I was not an early adopter of digital. On a vacation in 2006, 3 families who were with us made fun of me for still needing to get film developed. I got a Nikon D50 that Christmas (it had been discontinued and was about $300 with a kit lens). When those same families saw the pics I took on a beach vacation together the next summer, they each got a Nikon D40 (which replaced the D50). I used the D50 for about 12 years. My kids got me a replacement about 5 years ago (and my son bought his own Nikon digital camera continuing the tradition of photographers in the family).

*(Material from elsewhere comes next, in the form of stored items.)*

/-- SET_EXCHANGE and the exchange's timers, and what the answerback and the exchange engine do with a received
combination (R53, R104, R121, R122, R123, R124, section 7.5, R129, R130, log entry 40, log entry 55, log entry 59).
By log entry 2 a row not due changes nothing; by entry 50 a second page 2 with the wrong ACK ends with
WRONG_NUMBER; by entry 55 the who-are-you due at the very expiry that placed the offer is still a request, and a
frame all at space ends that mark; by entry 40 the sample that agrees HALF takes HUNTING or BLANKED by the duplex
before it; by entry 59 BLANKs count through the whole of AWAIT_CONNECT. -/
def Obligations.ExchangeConfigurationAndTimers : Prop :=
  (∀ (ov ab pt : Byte) (wait accept reserve : Nat) (s : State), Ready s → wait < 65536 → accept < 65536 →
    reserve < 65536 →
    let p := [ov, ab] ++ e2 wait ++ [pt] ++ e2 accept ++ e2 reserve
    let legal := ov.toNat ≤ 1 ∧ ab.toNat < 16 ∧ 500 ≤ wait ∧ wait ≤ 10000 ∧ pt.toNat ≤ 3 ∧ accept ≤ 4095 ∧ reserve ≤ 511
    (¬ legal → exec (.setExchange p) s = .next (refused 9 .badArgument s)) ∧
    (legal → ∀ x : ExchangeConfig, x = ⟨decide (ov = 1), ⟨ab.getLsbD 0, ab.getLsbD 1, ab.getLsbD 2, ab.getLsbD 3⟩, wait,
        if pt = 0 then .ms100 else if pt = 1 then .ms200 else if pt = 2 then .ms500 else .ms1000, accept, reserve⟩ →
      exec (.setExchange p) s =
        .next (answered 9 .ok [BitVec.ofNat 8 (s.cpe.straps.toNat % 16)] { s with xcfg := x }))) ∧
  (∀ (l : LineId) (s : State),
    (offerWaiting s l = true ↔ (s.csv l).exch.sub = .offerWait ∧ (s.csv l).direction = .incoming ∧
      (s.csv l).state = .connected) ∧
    (¬ (offerWaiting s l = true ∧ (s.csv l).exch.offerTimer = some 0) →
      exec (.offerWaitExpiryAnswering l) s = .next s) ∧
    (offerWaiting s l = true → (s.csv l).exch.offerTimer = some 0 → NothingPlaced s l →
      ∃ t, exec (.offerWaitExpiryAnswering l) s = .next t ∧ (t.csv l).exch.sub = .offered ∧
        (t.csv l).exch.offerTimer = none ∧ (t.selector l).seqs = [⟨.offer, [.raw 0, .raw 0, .raw 0]⟩] ∧
        ((t.csv l).exch.together = true ↔ (s.unit l).rx.mode = .framing ∧
          ∃ f, (s.unit l).rx.sub = .character f ∧ 416 ≤ f.pos ∧ f.started = true) ∧
        (t.csv l).state = .connected ∧ OtherLineKept s t l ∧ t.ctr = s.ctr ∧ t.stm.cells = s.stm.cells ∧
        (t.unit l).tx = (s.unit l).tx ∧ (t.unit l).rx = (s.unit l).rx) ∧
    ∀ e ∈ ([(.offerWaitExpiryCalling l, (s.csv l).exch.offerTimer, .noOffer,
        decide ((s.csv l).exch.sub = .offerWait) && decide ((s.csv l).direction = .outgoing)
          && decide ((s.csv l).state = .connected)),
        (.pageTimerExpiry l, (s.csv l).exch.pageTimer, .noPage, (s.csv l).exch.sub.isPaging)]
          : List (Instr × Option Nat × PlainCause × Bool)),
      (¬ (e.2.2.2 = true ∧ e.2.1 = some 0) → exec e.1 s = .next s) ∧
      (e.2.2.2 = true → e.2.1 = some 0 → (s.csv l).exch.held = [] → NothingPlaced s l →
        (s.csv l).state = .connected → ∃ t, exec e.1 s = .next t ∧ (t.csv l).exch.sub = .plain ∧
          (t.csv l).exch.cause = e.2.2.1 ∧ (t.csv l).exch.offerTimer = none ∧ (t.csv l).exch.pageTimer = none ∧
          (t.csv l).state = .connected ∧ t.stm.reservation.get l = 0 ∧ Latched t (stateEvent l) ∧
          OtherLineKept s t l ∧ t.ctr = s.ctr ∧ t.stm.cells = s.stm.cells ∧ (t.unit l).rx = (s.unit l).rx) ∧
      (e.2.2.2 = true → e.2.1 = some 0 →
        Does e.1 (oneLine l) s (handedBack
          (if (s.csv l).state = .awaitConnect ∧ (s.csv l).phase = .progress false then placeWru (gaveUp s l e.2.2.1) l
            else gaveUp s l e.2.2.1) l ((s.csv l).exch.held.map (·, false))) ∧
        ((s.csv l).exch.held = [] → NothingPlaced s l → (s.csv l).state = .awaitConnect →
          (s.csv l).phase = .progress false → (translateChr s.ctr.table 5).isSome = true →
          ∃ t, exec e.1 s = .next t ∧ (t.selector l).seqs = [⟨.wru, [.chr 5]⟩] ∧ (t.csv l).phase = .asking ∧
            (t.csv l).state = .awaitConnect ∧ (t.csv l).exch = { (s.csv l).exch with
              sub := .plain, cause := e.2.2.1, offerTimer := none, pageTimer := none, blankRun := 0, pageTwo := false
              held := [] }))) ∧
  (∀ (l : LineId) (f : Frame) (s : State), (s.unit l).rx.mode = .framing → (s.unit l).rx.sub = .character f →
    416 ≤ f.pos → f.started = true → combOf f.samples = (0 : Comb) → (s.unit l).rx.last = .space →
    (s.csv l).state = .connected → NothingPlaced s l → ∃ t, exec (.stopSample l) s = .next t ∧
      (t.csv l).exch = { (s.csv l).exch with together := false }) ∧
  (∀ (number content : Nat) (next ack : Bool), number < 4 → content < 32768 → ∃ b0 b1 b2 b3 : Comb,
    pageOf number next ack content = [b0, b1, b2, b3] ∧ b0.getLsbD 0 = true ∧ b0.toNat / 2 % 4 = number ∧
    b0.getLsbD 3 = next ∧ b0.getLsbD 4 = ack ∧ b1.toNat + 32 * b2.toNat + 1024 * b3.toNat = content) ∧
  (∀ (l : LineId) (n : Nat) (s : State), ∃ t, setReservation s l n = t ∧
    t = { s with
      stm := { s.stm with reservation := s.stm.reservation.set l n, low := decide (unreserved t.stm < s.stm.cfg.storeLow) }
      kbs := { s.kbs with storeFull := s.kbs.storeFull && decide (s.stm.reservation.get l ≤ n) }
      cpe := { s.cpe with latches := t.cpe.latches } }) ∧
  (∀ s : State, s.xcfg.override = true → ownAbilities s = s.xcfg.abilities) ∧
  (∀ s : State, s.xcfg.override = false → ownAbilities s =
    ⟨s.cpe.straps.getLsbD 0, s.cpe.straps.getLsbD 1, s.cpe.straps.getLsbD 2, s.cpe.straps.getLsbD 3⟩) ∧
  ∀ (l : LineId) (f : Frame) (c : Comb) (good : Bool) (s : State), CharacterIn s l f c good →
    let v := s.csv l
    let e := v.exch
    let r := received s l f good
    let d := endBlankRun r l
    let kind := (readComb s.ctr.table (s.ctr.rx.get l) c).kind
    let does (u : State) : Prop := Does (.stopSample l) (oneLine l) s u
    let answers := v.state = .awaitConnect ∨ v.state = .connected ∨ v.state = .running
    let answerback (z : State) (text : List Chr) : State := (z.onCsv l fun y => { y with abActive := true }).onSelector l
      fun y => { y with answerback := some ⟨text, true⟩ }
    let place (z : State) (k : SeqKind) (items : List TxItem) : State :=
      z.onSelector l fun y => { y with seqs := y.seqs ++ [⟨k, items⟩] }
    let page (z : State) (k : SeqKind) (p : List Comb) (sub : ExchSub) : State := place (z.onExch l fun y =>
      { y with lastSent := some p, sub := sub, pageTimer := none, pageTwo := false }) k (p.map .raw)
    let own := ownAbilities s
    let abilities := bits [own.limit, own.urgent, own.numbering, own.half]
    let page0 (z : State) (ack : Bool) (sub : ExchSub) : State :=
      page (z.onExch l fun y => { y with own := some own }) .page (pageOf 0 true ack abilities) sub
    let accept := min (min s.xcfg.maxAccept
      (s.stm.free.length - (s.stm.reservation.a + s.stm.reservation.b) - s.xcfg.keepReserve)) 4095
    let page1 (z : State) (sub : ExchSub) : State :=
      page (setReservation (z.onExch l fun y => { y with ownAccept := some accept }) l accept) .page
        (pageOf 1 false true accept) sub
    let timed (z : State) : State := if (s.selector l).seqs.any fun q => decide (q.kind = .offer ∨ q.kind = .page) then z
      else z.onExch l fun y => { y with pageTimer := some s.xcfg.pageTimer.ms }
    let ends (why : PlainCause) (back : List (Comb × Bool)) : Prop :=
      does (handedBack (if v.state = .awaitConnect ∧ v.phase = .progress false then placeWru (gaveUp r l why) l
        else gaveUp r l why) l back)
    (e.sub.isPaging = false → does (translateReceived r l c (!good)) ∧
      (good = true →
        (kind = .ltrs → does (d.setRxShift l (.held .letters))) ∧
        (kind = .figs → does (d.setRxShift l (.held .figures))) ∧
        (kind = .none → c ≠ 0 → does (d.onStats l fun y => { y with undefinedCount := min (y.undefinedCount + 1) 65535 })) ∧
        (kind = .none → c = 0 →
          let counts := e.sub = .offerWait ∧ v.direction = .outgoing ∧ (v.state = .awaitConnect ∨ v.state = .connected)
          (¬ counts → does r) ∧
          (counts → e.blankRun < 2 → does (r.onExch l fun y => { y with blankRun := e.blankRun + 1 })) ∧
          (counts → 2 ≤ e.blankRun → does (page0
            (r.onExch l fun y => { y with blankRun := 0, offerTimer := none, held := [] }) false .awaitPage0))) ∧
        (kind = .wru →
          let waits := e.sub = .offerWait ∧ v.direction = .incoming ∧ v.state = .connected
          let z := if waits then d.onExch l fun y => { y with offerTimer := none } else d
          (¬ answers → does d) ∧
          (answers → v.abActive = true → does z) ∧
          (answers → v.abActive = false → ∀ text, s.identity = some text → does (answerback z text)) ∧
          (answers → v.abActive = false → s.identity = none → ¬ waits → does d) ∧
          (v.abActive = false → s.identity = none → waits → does (place (z.onExch l fun y =>
            { y with sub := .offered, offerTimer := none, held := [], pageTwo := false }) .offer
              [.raw 0, .raw 0, .raw 0]))))) ∧
    (e.sub.isPaging = true → e.together = true → good = true → kind = .wru →
      (v.abActive = false → answers → ∀ text, s.identity = some text → does (answerback r text)) ∧
      (v.abActive = true ∨ s.identity = none ∨ ¬ answers → does r)) ∧
    (e.sub.isPaging = true → ¬ (e.together = true ∧ good = true ∧ kind = .wru) →
      (good = false → ends .framing (e.held.map (·, false) ++ [(c, true)])) ∧
      (good = true → e.held = [] → c.getLsbD 0 = false → ends .notAPage [(c, false)]) ∧
      (good = true → e.held ≠ [] ∨ c.getLsbD 0 = true → e.held.length < 3 →
        does (timed (r.onExch l fun y => { y with held := e.held ++ [c] }))) ∧
      ∀ b0 b1 b2, good = true → e.held = [b0, b1, b2] →
        let p := [b0, b1, b2, c]
        let n := b0.toNat / 2 % 4
        let content := b1.toNat + 32 * b2.toNat + 1024 * c.toNat
        let remote : Abilities := ⟨content.testBit 0, content.testBit 1, content.testBit 2, content.testBit 3⟩
        let number := match e.sub with | .awaitPage1 => 1 | .awaitClose => 3 | _ => 0
        let ack := decide (e.sub ≠ .offered)
        let wrongNumber := n ≠ number ∧ (n ≠ 2 ∨ e.pageTwo = true)
        let z := r.onExch l fun y => { y with lastReceived := some p, held := [], pageTwo := false, pageTimer := none }
        (wrongNumber → ends .wrongNumber (p.map (·, false))) ∧
        (¬ wrongNumber → b0.getLsbD 4 ≠ ack → ends .wrongAck (p.map (·, false))) ∧
        (¬ wrongNumber → b0.getLsbD 4 = ack → n ≠ number →
          does (timed (r.onExch l fun y => { y with held := [], pageTwo := true }))) ∧
        (n = number → b0.getLsbD 4 = ack →
          (e.sub = .offered → does (page0 (z.onExch l fun y => { y with remoteAb := some remote }) true .awaitPage1)) ∧
          (e.sub = .awaitPage0 → does (page1 (z.onExch l fun y => { y with remoteAb := some remote }) .awaitPage1)) ∧
          (e.sub = .awaitPage1 →
            let y := z.onExch l fun y => { y with remoteAccept := some (content % 4096) }
            (v.direction = .incoming → does (page1 y .awaitClose)) ∧
            (v.direction ≠ .incoming → does (page y .close (pageOf 3 false true 0) .closing))) ∧
          (e.sub = .awaitClose → ∃ x rem, ExchangeAgreed (z.csv l) x rem ∧
            let y := (z.onCsv l fun y => { y with exch := x, remaining := rem }).latch (stateEvent l)
            does (if v.state = .awaitConnect ∧ v.phase = .progress false then placeWru y l else y))))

My dad has taken pictures/movies in 8 different decades. We kept all of them when we cleaned out his house. Still in the process of digitizing everything. Boxes and boxes of negatives, slides, prints, photo books and movies. Most in 35mm format and super 8 for movies. He moved to medium format when I was in college/my kids were young. And eventually moved to digital (well after I did). Includes pics from our annual trips to Cedar Point and what had to be my first trip to the park based on the year/my age. Pics of me and one of my brothers riding kiddie rides and what looks like the frontier lift (based on all the trees in the background). And a pic of us with drinks on a bench with our mom (she loved the shows but never the rides). Weird thinking she was much closer to the age of my kids now in that pic than she was to my age now.
I work for a company that digitizes and permanently stores your media (with no advertising or tracking) if anyone wants to outsource that job.
Park maps were always my favorite thing to get at parks. I would usually grab 2 or 3 upon leaving and still have the crumpled and worn one in my pocket.
I don't take my phone inside the parks, I have no desire to lose it, so I leave it in the car. I started downloading the maps online and just printing them out myself, at least I have some sort of a copy to look at in the park.